## Material for the task
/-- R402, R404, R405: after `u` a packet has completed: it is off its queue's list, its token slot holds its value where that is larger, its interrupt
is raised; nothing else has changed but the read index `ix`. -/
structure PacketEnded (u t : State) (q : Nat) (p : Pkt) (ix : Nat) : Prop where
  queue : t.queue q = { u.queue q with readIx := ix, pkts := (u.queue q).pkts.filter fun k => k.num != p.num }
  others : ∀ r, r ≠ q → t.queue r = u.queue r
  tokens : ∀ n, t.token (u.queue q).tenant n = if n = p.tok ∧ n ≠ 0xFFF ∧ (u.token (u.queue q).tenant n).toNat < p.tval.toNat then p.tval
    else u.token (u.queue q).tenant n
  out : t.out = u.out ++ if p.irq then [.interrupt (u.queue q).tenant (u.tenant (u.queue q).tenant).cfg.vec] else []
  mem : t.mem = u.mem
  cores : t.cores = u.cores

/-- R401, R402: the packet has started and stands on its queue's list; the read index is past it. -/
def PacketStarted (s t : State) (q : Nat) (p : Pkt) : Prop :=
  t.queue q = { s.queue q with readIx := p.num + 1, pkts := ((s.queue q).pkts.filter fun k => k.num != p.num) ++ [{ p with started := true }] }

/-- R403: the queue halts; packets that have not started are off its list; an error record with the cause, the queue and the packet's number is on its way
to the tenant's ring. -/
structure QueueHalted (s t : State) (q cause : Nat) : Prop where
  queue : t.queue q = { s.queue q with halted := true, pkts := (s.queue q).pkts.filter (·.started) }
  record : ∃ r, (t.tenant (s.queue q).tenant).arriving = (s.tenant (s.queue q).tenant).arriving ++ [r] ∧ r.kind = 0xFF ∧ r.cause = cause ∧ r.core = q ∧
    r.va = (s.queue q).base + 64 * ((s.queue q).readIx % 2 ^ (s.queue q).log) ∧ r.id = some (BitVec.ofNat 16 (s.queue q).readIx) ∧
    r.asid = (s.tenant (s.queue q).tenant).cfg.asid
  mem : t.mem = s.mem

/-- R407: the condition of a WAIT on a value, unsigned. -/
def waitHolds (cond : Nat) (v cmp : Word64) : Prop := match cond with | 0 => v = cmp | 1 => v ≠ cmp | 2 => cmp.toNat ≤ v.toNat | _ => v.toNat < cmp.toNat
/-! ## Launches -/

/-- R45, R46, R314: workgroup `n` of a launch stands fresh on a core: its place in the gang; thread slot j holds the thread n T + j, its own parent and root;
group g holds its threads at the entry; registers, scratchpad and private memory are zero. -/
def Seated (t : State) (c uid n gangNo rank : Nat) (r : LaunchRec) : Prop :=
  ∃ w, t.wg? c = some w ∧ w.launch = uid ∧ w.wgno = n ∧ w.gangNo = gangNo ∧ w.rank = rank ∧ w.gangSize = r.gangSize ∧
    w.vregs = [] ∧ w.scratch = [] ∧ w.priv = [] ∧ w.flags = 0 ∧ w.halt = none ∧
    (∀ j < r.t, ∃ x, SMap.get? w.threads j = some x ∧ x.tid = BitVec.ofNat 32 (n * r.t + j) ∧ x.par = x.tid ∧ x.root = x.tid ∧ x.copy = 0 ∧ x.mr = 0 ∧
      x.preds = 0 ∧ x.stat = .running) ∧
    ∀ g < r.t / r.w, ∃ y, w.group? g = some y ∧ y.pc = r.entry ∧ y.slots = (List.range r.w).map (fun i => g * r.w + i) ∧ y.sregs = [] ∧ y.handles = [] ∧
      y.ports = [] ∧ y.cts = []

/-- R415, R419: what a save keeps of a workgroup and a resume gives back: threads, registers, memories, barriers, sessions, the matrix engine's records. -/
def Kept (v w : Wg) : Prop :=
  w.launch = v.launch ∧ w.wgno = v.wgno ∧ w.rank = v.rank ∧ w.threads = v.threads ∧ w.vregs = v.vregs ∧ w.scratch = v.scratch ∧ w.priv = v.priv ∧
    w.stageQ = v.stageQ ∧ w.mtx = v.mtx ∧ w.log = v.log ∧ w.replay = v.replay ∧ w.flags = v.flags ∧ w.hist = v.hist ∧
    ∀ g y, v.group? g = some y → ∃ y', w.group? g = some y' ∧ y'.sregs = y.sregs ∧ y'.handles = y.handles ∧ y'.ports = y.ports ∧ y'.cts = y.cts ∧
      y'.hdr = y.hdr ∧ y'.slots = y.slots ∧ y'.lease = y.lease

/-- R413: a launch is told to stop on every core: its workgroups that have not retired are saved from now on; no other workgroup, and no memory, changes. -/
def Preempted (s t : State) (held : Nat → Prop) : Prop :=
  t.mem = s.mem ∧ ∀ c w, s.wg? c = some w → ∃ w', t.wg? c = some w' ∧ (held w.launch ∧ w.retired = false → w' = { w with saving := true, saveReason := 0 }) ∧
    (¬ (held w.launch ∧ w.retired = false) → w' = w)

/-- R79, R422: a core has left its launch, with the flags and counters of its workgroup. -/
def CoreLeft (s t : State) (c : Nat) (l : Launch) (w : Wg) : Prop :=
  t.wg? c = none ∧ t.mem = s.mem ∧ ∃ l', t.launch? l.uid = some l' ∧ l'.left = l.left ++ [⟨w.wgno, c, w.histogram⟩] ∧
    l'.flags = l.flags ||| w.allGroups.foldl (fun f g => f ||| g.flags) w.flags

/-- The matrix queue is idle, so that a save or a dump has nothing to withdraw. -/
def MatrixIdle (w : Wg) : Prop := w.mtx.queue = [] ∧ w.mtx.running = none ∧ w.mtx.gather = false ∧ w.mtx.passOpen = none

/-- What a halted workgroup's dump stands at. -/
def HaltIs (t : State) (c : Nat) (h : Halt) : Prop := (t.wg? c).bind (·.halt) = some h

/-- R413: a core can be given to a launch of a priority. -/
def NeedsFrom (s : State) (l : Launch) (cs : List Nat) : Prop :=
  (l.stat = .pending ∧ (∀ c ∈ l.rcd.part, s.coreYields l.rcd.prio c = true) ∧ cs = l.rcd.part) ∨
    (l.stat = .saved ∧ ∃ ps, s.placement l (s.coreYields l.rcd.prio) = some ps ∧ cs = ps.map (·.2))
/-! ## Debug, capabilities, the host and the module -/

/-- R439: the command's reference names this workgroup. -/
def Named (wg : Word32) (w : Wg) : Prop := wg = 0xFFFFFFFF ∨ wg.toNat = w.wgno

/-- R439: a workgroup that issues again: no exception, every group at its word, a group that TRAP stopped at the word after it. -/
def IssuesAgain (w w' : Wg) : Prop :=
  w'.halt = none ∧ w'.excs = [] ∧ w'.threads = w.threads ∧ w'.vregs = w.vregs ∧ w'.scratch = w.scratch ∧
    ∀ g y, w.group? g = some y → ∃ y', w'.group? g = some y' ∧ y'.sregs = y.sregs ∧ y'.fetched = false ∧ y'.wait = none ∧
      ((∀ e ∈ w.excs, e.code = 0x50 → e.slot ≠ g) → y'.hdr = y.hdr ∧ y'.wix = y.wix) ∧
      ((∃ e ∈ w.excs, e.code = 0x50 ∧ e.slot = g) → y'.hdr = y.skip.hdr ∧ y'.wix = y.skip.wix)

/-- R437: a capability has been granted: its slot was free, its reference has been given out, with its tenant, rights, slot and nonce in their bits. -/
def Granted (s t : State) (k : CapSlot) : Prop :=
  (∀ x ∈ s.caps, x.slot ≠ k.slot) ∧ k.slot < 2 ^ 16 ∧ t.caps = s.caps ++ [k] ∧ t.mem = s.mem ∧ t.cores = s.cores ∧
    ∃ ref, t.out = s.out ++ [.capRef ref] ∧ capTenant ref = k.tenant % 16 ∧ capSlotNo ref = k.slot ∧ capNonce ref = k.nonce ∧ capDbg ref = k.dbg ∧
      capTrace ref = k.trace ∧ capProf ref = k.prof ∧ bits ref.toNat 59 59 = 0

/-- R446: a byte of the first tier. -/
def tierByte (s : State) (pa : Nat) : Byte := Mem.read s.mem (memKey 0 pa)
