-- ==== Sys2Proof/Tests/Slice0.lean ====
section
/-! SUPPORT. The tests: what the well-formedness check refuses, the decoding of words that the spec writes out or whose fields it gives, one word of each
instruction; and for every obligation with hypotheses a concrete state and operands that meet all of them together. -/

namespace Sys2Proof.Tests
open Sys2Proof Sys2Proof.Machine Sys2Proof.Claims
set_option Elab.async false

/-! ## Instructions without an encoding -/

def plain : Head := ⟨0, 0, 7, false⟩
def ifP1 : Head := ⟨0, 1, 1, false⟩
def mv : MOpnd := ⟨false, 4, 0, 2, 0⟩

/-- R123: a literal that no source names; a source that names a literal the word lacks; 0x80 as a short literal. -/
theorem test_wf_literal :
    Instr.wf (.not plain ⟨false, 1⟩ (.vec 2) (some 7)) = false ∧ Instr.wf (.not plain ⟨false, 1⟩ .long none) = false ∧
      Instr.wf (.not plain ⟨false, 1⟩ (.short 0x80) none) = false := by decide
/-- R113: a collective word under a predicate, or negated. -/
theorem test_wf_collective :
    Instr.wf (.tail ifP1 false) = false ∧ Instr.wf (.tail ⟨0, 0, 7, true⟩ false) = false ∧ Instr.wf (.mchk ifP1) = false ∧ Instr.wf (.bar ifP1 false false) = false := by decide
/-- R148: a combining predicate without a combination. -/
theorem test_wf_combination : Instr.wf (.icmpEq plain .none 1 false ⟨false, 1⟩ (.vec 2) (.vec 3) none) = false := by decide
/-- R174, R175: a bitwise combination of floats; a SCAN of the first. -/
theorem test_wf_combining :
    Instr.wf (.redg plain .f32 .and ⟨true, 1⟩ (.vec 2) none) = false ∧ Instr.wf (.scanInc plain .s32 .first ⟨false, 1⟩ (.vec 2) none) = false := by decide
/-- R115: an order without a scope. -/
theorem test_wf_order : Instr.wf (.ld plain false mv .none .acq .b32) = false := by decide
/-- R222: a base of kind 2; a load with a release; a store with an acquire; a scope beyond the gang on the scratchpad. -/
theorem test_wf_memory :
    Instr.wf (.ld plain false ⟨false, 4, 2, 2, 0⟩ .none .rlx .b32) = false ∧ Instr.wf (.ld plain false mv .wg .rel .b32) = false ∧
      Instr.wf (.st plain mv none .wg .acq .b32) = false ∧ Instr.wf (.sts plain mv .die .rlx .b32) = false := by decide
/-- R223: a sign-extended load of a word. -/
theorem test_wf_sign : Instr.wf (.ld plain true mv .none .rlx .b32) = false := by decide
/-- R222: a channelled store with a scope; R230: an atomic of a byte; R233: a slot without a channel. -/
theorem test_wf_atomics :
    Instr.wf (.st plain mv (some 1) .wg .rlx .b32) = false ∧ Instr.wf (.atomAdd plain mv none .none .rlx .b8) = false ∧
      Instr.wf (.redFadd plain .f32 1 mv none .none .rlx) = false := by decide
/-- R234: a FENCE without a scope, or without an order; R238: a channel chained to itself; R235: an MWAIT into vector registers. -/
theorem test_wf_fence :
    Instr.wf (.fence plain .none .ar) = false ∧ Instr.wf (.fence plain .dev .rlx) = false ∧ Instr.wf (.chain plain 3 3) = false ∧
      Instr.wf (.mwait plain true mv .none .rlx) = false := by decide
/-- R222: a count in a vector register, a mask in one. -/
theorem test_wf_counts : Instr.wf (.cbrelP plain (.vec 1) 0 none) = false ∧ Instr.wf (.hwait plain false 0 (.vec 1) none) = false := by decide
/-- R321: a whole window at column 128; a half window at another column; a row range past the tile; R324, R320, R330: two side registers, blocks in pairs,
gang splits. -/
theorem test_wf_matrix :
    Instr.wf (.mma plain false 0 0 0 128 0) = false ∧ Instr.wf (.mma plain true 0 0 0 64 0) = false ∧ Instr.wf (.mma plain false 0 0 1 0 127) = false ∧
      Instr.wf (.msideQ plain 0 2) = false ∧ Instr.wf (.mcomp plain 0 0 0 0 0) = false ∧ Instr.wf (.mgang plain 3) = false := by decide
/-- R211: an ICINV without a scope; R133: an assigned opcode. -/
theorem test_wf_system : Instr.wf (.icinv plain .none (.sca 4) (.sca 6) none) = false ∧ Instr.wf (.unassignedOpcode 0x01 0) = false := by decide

## Assignment
Out of the material above, output word for word the line with "def CoreLeft (s", the line with "l'.flags = l.flags", and all lines between them, with nothing else.

## Exercise output
def CoreLeft (s t : State) (c : Nat) (l : Launch) (w : Wg) : Prop :=
  t.wg? c = none ∧ t.mem = s.mem ∧ ∃ l', t.launch? l.uid = some l' ∧ l'.left = l.left ++ [⟨w.wgno, c, w.histogram⟩] ∧
    l'.flags = l.flags ||| w.allGroups.foldl (fun f g => f ||| g.flags) w.flags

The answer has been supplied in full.